*What the task asks*:
Of the entries below, restate word for word only the section that runs from the line with "-- ==== Sys2Proof/Machine/Bytes.lean" to the line with "def byteAt (S", counting both ends.

*Record extracts*:
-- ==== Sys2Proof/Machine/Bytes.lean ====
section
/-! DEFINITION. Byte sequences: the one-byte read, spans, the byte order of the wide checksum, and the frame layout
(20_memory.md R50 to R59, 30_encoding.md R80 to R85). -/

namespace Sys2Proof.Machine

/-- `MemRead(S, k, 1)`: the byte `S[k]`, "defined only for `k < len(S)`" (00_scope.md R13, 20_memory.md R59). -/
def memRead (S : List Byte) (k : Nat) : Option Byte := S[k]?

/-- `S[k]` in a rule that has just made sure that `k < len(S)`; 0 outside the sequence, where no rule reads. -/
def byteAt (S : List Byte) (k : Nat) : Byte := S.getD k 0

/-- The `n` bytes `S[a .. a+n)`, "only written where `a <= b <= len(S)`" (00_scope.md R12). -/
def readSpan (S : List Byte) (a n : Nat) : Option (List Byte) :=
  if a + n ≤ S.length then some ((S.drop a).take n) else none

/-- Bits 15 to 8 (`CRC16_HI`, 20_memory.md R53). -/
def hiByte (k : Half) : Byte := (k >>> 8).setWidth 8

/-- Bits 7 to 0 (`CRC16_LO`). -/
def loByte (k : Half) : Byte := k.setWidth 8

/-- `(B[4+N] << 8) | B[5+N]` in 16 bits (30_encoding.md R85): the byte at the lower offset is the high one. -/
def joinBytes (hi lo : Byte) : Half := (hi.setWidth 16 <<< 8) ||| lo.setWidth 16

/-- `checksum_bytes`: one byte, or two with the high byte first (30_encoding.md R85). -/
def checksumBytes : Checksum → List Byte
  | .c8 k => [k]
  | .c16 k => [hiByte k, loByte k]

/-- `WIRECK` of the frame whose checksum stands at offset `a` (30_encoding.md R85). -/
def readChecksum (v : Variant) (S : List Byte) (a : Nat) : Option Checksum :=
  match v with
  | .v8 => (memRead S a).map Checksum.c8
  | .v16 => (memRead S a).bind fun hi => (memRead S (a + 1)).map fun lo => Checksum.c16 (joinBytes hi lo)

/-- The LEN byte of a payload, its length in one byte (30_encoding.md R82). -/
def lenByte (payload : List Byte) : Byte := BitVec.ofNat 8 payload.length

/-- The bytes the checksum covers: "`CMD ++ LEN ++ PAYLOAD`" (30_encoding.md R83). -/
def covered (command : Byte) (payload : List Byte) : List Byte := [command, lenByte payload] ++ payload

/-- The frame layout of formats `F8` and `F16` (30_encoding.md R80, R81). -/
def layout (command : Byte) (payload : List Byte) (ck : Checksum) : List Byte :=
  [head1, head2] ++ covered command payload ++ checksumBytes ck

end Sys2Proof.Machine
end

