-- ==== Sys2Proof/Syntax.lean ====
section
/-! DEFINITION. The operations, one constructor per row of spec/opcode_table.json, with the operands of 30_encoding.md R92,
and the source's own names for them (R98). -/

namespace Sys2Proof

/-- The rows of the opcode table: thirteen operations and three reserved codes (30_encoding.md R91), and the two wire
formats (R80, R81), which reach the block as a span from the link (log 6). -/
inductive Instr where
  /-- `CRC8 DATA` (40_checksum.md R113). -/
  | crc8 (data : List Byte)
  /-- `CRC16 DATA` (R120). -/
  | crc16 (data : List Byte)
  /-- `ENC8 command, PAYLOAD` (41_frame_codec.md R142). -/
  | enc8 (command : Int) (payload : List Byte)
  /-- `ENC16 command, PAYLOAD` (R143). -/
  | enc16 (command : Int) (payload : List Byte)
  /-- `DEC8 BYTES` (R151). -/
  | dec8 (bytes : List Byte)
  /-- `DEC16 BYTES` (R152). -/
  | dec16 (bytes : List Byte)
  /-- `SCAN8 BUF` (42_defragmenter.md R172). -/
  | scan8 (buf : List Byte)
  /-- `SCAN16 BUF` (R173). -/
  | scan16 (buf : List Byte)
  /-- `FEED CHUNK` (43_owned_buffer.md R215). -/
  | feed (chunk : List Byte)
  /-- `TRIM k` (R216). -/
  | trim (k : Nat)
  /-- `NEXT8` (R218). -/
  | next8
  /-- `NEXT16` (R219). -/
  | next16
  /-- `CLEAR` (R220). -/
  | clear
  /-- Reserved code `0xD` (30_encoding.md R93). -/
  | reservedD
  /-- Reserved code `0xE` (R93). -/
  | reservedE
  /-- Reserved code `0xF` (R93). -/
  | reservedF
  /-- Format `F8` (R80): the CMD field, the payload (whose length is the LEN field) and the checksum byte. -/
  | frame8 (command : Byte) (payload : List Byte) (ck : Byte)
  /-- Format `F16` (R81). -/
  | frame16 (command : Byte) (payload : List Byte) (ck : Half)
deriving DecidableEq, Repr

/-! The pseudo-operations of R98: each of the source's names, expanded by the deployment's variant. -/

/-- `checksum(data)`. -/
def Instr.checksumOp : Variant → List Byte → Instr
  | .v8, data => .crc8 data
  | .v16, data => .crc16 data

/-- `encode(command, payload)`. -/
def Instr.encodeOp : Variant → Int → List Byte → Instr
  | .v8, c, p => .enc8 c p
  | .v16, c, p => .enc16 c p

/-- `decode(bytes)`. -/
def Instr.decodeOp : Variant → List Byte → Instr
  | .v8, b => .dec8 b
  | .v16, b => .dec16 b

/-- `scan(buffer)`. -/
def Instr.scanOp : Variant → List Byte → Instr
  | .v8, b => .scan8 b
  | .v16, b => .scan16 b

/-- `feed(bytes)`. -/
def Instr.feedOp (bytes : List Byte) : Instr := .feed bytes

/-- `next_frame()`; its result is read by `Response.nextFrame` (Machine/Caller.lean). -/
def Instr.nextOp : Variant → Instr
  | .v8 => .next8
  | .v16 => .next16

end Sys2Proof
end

...

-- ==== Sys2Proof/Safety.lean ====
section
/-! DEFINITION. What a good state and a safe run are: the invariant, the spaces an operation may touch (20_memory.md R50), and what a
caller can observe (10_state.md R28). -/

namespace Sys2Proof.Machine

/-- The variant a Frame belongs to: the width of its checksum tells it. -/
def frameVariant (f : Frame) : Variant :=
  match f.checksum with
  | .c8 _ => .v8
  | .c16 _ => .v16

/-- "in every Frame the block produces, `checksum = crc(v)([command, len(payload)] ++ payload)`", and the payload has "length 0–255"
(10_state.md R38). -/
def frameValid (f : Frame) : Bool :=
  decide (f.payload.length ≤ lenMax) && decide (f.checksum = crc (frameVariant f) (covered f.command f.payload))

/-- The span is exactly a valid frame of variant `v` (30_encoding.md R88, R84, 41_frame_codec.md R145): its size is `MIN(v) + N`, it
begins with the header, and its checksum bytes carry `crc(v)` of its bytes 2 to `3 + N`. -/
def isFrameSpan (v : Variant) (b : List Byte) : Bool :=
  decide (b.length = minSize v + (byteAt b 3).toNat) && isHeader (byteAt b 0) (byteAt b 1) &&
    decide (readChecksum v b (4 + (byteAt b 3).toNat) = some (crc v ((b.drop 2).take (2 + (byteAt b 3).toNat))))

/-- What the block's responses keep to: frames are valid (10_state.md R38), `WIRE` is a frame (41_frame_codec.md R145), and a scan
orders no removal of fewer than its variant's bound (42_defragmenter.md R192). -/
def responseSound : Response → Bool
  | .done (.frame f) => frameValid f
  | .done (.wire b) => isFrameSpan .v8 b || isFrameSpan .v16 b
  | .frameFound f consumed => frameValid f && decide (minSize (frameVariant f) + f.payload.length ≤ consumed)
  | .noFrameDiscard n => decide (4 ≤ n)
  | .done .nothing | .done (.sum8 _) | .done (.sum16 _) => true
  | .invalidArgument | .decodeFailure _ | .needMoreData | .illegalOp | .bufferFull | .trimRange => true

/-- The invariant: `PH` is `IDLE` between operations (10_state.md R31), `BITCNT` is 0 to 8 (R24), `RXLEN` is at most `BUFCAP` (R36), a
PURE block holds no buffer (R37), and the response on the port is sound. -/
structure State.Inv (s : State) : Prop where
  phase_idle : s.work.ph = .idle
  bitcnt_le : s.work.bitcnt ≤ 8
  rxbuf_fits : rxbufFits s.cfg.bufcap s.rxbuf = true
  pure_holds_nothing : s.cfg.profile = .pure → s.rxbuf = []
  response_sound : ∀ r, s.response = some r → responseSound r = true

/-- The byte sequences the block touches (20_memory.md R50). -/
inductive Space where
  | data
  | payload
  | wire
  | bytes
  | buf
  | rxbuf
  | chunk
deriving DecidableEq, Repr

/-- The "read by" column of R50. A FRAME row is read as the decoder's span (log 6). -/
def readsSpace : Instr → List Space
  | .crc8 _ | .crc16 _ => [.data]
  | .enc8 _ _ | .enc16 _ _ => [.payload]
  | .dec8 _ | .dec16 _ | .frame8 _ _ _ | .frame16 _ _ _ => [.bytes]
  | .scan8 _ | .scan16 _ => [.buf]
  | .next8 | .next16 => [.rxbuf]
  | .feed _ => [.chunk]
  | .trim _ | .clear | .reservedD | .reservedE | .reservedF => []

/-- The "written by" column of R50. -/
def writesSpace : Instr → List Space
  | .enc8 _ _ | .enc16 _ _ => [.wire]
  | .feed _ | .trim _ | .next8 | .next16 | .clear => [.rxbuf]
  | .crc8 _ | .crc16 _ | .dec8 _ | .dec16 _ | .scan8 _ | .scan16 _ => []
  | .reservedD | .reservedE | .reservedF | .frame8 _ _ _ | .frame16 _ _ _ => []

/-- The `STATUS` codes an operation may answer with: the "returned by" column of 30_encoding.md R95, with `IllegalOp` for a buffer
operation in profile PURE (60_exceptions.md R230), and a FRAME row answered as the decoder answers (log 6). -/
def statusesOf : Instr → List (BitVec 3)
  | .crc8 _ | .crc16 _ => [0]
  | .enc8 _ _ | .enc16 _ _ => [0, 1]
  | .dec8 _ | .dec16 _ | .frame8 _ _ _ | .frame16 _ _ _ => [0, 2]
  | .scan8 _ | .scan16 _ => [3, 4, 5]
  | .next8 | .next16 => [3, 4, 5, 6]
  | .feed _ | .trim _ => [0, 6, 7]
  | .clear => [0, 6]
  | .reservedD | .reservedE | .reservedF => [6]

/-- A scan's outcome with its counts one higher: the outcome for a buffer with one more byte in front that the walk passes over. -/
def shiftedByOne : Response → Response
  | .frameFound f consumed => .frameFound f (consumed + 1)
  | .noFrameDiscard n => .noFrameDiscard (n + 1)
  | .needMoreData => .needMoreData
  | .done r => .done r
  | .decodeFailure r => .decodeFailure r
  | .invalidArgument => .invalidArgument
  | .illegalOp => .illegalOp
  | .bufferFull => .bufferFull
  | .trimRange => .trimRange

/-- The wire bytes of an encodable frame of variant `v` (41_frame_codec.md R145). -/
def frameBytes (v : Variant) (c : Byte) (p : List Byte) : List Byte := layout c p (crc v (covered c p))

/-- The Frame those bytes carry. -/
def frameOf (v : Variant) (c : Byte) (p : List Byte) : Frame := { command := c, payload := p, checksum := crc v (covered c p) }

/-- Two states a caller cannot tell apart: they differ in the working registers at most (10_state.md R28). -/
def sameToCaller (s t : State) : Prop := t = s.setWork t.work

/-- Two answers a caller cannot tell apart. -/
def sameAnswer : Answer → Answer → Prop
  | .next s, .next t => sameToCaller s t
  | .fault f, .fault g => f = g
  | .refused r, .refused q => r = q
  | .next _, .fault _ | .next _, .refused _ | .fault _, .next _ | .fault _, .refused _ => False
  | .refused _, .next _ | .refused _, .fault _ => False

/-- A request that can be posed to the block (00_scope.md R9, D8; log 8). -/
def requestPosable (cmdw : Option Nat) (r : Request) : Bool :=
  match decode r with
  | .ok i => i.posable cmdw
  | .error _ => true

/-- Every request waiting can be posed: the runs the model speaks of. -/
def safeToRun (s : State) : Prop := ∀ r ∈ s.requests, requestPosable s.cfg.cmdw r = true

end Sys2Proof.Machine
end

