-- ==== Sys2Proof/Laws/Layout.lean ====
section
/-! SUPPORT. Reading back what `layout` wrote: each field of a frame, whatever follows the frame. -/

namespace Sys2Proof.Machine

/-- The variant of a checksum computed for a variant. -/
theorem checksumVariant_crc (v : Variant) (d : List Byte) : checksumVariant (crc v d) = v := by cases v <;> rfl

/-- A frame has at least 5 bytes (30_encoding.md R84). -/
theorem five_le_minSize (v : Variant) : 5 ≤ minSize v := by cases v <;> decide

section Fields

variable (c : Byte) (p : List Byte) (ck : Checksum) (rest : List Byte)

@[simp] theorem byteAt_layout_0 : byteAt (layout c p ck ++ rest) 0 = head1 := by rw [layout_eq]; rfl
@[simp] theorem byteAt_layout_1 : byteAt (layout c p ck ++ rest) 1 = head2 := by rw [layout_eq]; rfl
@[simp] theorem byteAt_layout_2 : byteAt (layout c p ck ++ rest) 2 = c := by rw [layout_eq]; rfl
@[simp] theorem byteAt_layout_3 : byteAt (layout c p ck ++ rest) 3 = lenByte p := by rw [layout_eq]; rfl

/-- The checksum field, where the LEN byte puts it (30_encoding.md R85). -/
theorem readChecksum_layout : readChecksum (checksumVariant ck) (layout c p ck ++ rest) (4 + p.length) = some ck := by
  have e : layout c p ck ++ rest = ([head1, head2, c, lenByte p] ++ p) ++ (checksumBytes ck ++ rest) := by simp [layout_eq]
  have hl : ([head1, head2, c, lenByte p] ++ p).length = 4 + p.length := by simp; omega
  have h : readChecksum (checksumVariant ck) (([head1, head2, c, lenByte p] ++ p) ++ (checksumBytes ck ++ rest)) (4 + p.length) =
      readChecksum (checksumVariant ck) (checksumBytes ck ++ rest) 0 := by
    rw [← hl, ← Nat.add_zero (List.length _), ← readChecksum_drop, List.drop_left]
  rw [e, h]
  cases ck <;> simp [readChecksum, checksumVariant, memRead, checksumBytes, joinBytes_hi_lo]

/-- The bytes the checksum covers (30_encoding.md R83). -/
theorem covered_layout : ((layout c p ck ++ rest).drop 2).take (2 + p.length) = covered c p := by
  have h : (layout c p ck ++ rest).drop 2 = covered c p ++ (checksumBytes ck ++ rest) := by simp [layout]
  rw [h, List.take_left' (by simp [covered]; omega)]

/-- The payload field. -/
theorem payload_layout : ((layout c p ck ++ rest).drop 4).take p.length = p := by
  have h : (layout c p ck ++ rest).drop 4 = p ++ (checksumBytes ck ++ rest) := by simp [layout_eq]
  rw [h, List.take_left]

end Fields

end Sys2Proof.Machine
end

--

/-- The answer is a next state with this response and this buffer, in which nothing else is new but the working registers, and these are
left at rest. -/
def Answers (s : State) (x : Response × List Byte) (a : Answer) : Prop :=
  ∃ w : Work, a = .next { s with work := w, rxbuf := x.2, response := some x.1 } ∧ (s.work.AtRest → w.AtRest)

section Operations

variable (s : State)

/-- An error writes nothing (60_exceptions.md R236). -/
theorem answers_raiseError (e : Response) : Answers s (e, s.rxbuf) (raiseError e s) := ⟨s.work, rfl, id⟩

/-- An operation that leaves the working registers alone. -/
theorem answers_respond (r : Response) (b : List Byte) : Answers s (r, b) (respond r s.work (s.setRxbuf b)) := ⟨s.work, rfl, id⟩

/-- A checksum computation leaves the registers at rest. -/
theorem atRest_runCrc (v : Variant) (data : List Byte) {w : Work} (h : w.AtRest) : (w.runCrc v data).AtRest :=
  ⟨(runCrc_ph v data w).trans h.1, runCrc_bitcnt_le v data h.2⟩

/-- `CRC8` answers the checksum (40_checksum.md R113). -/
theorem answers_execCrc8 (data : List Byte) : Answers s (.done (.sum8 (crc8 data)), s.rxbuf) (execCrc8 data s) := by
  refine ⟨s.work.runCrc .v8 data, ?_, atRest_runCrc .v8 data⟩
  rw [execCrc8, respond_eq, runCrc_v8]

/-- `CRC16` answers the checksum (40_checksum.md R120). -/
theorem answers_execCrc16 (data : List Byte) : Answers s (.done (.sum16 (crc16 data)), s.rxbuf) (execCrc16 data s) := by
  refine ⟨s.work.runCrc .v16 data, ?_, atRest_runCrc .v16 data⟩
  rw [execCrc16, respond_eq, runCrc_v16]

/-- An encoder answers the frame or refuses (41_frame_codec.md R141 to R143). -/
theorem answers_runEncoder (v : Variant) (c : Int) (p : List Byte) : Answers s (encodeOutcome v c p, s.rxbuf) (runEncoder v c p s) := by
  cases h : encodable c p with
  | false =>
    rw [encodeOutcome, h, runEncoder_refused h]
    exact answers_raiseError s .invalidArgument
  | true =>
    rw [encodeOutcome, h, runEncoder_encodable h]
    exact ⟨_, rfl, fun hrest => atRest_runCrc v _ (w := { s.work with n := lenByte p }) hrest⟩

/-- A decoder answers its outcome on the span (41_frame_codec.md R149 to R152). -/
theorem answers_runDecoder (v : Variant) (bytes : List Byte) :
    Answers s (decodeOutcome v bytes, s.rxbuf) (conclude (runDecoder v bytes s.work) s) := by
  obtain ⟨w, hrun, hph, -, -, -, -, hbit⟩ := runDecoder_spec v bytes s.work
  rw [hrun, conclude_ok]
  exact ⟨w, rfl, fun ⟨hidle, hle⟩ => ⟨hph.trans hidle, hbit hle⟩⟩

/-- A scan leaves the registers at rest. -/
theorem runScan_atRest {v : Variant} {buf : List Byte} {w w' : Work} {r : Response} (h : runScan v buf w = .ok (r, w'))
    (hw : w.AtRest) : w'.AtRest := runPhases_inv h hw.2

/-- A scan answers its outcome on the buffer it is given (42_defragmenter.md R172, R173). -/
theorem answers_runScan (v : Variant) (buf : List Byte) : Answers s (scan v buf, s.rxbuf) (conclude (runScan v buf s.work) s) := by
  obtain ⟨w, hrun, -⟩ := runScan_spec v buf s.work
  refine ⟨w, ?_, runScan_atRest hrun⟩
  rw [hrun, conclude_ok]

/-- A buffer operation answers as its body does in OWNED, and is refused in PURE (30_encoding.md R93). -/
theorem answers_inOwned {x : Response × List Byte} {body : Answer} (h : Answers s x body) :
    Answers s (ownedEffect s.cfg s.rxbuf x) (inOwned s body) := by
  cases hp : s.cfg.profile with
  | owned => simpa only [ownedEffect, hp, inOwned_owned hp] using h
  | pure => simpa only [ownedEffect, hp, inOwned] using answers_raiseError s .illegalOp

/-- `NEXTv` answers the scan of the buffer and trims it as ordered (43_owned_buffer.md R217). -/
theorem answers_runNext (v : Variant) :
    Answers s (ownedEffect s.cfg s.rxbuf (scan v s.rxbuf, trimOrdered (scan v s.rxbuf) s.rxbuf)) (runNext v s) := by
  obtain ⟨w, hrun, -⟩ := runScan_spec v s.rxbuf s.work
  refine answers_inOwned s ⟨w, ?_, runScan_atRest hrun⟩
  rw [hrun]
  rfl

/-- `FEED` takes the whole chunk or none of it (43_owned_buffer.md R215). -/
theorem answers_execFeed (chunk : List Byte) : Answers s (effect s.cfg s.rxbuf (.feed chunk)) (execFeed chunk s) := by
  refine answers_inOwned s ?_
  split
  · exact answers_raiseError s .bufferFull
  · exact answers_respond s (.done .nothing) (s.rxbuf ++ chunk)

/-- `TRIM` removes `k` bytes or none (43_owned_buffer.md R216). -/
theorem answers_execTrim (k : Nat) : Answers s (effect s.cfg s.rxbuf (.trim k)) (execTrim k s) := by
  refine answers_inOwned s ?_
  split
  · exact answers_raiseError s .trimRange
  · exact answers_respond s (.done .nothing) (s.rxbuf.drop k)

*Response box*:
-- ==== Sys2Proof/Machine/Bytes.lean ====
section
/-! DEFINITION. Byte sequences: the one-byte read, spans, the byte order of the wide checksum, and the frame layout
(20_memory.md R50 to R59, 30_encoding.md R80 to R85). -/

namespace Sys2Proof.Machine

/-- `MemRead(S, k, 1)`: the byte `S[k]`, "defined only for `k < len(S)`" (00_scope.md R13, 20_memory.md R59). -/
def memRead (S : List Byte) (k : Nat) : Option Byte := S[k]?

/-- `S[k]` in a rule that has just made sure that `k < len(S)`; 0 outside the sequence, where no rule reads. -/
def byteAt (S : List Byte) (k : Nat) : Byte := S.getD k 0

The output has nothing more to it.